Provided data

Start of Block

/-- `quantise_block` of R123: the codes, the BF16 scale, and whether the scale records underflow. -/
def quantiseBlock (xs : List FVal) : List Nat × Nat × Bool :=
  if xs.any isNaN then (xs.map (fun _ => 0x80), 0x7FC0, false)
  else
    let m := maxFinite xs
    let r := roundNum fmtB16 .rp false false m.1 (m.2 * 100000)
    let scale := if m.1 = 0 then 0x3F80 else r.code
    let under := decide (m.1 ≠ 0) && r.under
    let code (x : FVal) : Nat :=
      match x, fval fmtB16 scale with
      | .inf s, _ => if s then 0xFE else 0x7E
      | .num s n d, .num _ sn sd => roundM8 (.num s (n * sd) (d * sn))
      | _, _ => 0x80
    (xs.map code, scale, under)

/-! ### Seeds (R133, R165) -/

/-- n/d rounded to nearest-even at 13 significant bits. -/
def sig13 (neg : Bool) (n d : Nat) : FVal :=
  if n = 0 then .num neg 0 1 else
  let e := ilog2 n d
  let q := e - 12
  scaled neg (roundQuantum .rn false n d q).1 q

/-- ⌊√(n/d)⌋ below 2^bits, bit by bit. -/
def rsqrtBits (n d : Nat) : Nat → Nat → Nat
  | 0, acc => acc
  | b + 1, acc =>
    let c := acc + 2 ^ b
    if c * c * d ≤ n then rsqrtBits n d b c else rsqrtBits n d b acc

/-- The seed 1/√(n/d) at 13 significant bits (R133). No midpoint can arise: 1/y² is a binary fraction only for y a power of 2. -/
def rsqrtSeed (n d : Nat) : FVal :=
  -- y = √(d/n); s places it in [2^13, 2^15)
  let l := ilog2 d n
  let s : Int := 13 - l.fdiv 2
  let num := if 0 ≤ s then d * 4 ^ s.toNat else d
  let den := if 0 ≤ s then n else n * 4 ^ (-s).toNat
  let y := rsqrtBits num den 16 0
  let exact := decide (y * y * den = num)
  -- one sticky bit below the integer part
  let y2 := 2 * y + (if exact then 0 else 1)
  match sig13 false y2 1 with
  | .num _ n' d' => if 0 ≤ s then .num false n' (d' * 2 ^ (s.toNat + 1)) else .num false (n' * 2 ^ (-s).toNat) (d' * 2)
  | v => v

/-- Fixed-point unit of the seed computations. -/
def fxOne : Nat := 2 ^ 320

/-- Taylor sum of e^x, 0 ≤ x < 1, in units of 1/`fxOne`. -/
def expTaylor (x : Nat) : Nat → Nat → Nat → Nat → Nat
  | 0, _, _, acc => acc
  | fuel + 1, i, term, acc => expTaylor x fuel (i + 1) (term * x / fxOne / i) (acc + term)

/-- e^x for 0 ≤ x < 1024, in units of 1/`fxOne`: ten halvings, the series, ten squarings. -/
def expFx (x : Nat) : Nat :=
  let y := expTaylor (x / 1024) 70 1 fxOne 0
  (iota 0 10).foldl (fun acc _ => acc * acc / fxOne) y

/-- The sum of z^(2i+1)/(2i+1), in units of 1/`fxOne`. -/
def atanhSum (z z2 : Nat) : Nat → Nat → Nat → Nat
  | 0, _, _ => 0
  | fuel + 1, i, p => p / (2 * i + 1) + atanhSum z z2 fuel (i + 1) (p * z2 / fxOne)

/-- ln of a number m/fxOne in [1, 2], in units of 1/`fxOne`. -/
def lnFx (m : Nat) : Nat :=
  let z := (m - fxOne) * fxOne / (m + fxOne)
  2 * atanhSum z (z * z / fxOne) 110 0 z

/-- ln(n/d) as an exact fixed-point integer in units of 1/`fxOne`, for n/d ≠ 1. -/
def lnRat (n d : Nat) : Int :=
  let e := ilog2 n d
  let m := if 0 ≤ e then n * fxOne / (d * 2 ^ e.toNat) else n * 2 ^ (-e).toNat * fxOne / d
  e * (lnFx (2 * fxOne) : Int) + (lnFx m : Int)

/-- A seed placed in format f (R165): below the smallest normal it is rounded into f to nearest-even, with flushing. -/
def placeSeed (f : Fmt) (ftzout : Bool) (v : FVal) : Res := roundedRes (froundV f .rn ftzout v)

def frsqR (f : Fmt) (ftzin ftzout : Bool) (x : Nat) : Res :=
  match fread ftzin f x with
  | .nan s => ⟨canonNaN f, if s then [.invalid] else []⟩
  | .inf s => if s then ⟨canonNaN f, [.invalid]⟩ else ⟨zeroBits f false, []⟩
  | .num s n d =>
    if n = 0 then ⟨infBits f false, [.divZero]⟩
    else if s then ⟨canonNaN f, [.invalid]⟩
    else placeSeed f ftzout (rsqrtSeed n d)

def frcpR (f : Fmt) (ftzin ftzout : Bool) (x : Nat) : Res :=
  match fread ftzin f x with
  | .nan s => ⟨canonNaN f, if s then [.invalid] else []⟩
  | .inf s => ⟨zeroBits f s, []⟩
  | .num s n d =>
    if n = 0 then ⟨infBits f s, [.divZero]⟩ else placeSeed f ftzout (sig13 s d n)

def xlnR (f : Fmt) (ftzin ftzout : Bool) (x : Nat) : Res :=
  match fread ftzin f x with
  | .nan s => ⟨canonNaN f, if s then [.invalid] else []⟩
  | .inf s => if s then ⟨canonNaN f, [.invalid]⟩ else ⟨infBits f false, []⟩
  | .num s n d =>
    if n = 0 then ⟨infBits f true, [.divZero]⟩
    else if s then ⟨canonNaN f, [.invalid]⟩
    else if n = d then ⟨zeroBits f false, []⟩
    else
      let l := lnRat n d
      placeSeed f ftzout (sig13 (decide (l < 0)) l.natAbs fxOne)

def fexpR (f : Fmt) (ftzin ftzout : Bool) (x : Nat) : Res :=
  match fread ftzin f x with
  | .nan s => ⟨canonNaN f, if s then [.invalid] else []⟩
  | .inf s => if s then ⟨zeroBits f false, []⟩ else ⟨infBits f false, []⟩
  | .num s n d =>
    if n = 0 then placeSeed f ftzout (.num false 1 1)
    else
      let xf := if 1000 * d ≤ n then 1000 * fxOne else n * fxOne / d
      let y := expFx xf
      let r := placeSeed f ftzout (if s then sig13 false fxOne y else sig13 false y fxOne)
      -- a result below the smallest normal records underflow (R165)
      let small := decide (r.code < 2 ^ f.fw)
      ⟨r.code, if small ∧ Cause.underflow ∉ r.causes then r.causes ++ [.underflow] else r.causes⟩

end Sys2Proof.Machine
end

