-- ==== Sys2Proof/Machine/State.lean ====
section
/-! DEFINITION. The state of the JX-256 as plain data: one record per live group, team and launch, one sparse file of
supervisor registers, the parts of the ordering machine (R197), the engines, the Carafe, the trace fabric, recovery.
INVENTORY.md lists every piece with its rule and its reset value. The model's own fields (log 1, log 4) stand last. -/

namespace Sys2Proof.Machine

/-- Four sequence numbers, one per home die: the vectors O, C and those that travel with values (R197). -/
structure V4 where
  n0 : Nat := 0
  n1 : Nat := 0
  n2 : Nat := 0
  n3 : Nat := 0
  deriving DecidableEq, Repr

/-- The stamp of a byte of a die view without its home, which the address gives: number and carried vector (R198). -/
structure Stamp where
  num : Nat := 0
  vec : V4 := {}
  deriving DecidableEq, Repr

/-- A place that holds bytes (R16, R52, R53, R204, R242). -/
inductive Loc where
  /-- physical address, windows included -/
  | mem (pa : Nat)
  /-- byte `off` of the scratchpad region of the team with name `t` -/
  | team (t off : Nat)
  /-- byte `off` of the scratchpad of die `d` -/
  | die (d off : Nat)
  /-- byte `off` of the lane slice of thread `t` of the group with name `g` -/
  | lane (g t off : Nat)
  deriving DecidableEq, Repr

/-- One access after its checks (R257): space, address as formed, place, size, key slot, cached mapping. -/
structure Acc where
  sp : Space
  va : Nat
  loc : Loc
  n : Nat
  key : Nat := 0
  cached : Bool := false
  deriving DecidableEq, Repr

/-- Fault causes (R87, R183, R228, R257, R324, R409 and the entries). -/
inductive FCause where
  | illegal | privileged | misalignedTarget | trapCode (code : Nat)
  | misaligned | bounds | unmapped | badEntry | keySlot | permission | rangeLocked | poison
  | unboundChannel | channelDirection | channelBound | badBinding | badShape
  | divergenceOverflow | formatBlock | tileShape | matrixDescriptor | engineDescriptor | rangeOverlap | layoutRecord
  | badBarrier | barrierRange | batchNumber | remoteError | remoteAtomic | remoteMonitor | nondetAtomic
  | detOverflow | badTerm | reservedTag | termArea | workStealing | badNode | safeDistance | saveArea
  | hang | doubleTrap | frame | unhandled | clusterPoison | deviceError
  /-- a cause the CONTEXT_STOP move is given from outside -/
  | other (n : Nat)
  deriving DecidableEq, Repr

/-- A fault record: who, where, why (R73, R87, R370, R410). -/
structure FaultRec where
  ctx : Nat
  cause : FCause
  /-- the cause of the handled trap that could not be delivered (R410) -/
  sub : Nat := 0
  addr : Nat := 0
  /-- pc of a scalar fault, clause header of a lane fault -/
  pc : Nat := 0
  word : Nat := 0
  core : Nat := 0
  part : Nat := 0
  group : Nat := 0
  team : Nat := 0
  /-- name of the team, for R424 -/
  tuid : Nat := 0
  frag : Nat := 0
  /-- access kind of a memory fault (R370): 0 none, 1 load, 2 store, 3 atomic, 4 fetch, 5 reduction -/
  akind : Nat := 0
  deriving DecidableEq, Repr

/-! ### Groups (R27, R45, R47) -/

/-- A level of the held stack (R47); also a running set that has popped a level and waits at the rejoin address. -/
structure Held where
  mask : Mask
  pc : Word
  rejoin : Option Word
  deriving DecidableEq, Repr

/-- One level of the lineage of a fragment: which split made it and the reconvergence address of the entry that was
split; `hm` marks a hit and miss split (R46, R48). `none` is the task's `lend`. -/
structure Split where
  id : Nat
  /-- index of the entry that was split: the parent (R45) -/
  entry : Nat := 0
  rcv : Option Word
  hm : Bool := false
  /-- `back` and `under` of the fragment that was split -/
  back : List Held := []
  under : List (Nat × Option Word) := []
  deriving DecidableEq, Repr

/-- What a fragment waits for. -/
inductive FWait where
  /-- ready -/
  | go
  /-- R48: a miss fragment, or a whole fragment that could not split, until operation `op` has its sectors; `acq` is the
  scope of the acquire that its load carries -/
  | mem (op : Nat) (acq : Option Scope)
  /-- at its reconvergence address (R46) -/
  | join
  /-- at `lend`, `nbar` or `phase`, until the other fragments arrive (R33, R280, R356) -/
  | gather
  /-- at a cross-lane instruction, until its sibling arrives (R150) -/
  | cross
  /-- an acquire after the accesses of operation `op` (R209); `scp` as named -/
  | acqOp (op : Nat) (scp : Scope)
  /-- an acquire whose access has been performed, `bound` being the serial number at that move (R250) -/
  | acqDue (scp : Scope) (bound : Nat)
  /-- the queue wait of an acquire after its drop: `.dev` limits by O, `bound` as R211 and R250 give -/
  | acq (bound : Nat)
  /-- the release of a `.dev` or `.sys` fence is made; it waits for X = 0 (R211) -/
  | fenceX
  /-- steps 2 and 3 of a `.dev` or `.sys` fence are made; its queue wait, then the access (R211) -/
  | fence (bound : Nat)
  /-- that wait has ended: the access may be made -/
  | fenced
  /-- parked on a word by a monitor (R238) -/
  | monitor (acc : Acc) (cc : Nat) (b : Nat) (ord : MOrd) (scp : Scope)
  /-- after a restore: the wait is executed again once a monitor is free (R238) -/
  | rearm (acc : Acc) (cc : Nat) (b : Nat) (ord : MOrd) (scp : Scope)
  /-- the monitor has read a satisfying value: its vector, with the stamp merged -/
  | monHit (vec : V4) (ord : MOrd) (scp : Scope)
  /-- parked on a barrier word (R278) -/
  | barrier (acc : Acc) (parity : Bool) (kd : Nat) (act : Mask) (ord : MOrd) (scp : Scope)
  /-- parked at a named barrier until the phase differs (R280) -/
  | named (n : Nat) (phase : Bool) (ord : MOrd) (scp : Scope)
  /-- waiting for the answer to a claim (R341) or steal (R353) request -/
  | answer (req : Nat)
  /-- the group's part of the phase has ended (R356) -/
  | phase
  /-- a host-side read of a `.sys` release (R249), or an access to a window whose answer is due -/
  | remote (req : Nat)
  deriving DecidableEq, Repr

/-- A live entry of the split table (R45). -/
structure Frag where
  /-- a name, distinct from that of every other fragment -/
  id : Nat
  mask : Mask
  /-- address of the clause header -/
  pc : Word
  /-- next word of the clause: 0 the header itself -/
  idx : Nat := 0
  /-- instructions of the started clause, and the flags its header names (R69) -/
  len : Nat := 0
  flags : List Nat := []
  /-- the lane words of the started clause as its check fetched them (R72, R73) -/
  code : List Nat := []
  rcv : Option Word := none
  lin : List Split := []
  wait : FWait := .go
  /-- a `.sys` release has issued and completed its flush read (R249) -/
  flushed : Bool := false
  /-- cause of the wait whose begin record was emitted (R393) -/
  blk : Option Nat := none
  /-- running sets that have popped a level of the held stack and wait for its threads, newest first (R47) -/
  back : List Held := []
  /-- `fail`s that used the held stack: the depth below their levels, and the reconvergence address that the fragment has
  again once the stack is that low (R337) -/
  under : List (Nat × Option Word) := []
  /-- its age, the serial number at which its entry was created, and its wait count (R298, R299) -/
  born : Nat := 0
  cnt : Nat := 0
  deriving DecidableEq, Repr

End of Block

Instructions for the task
Lines with the word "structure" in them should be copied from the preceding records.

Answer to this exercise
structure V4 where
structure Stamp where
structure Acc where
structure FaultRec where
structure Held where
structure Split where
structure Frag where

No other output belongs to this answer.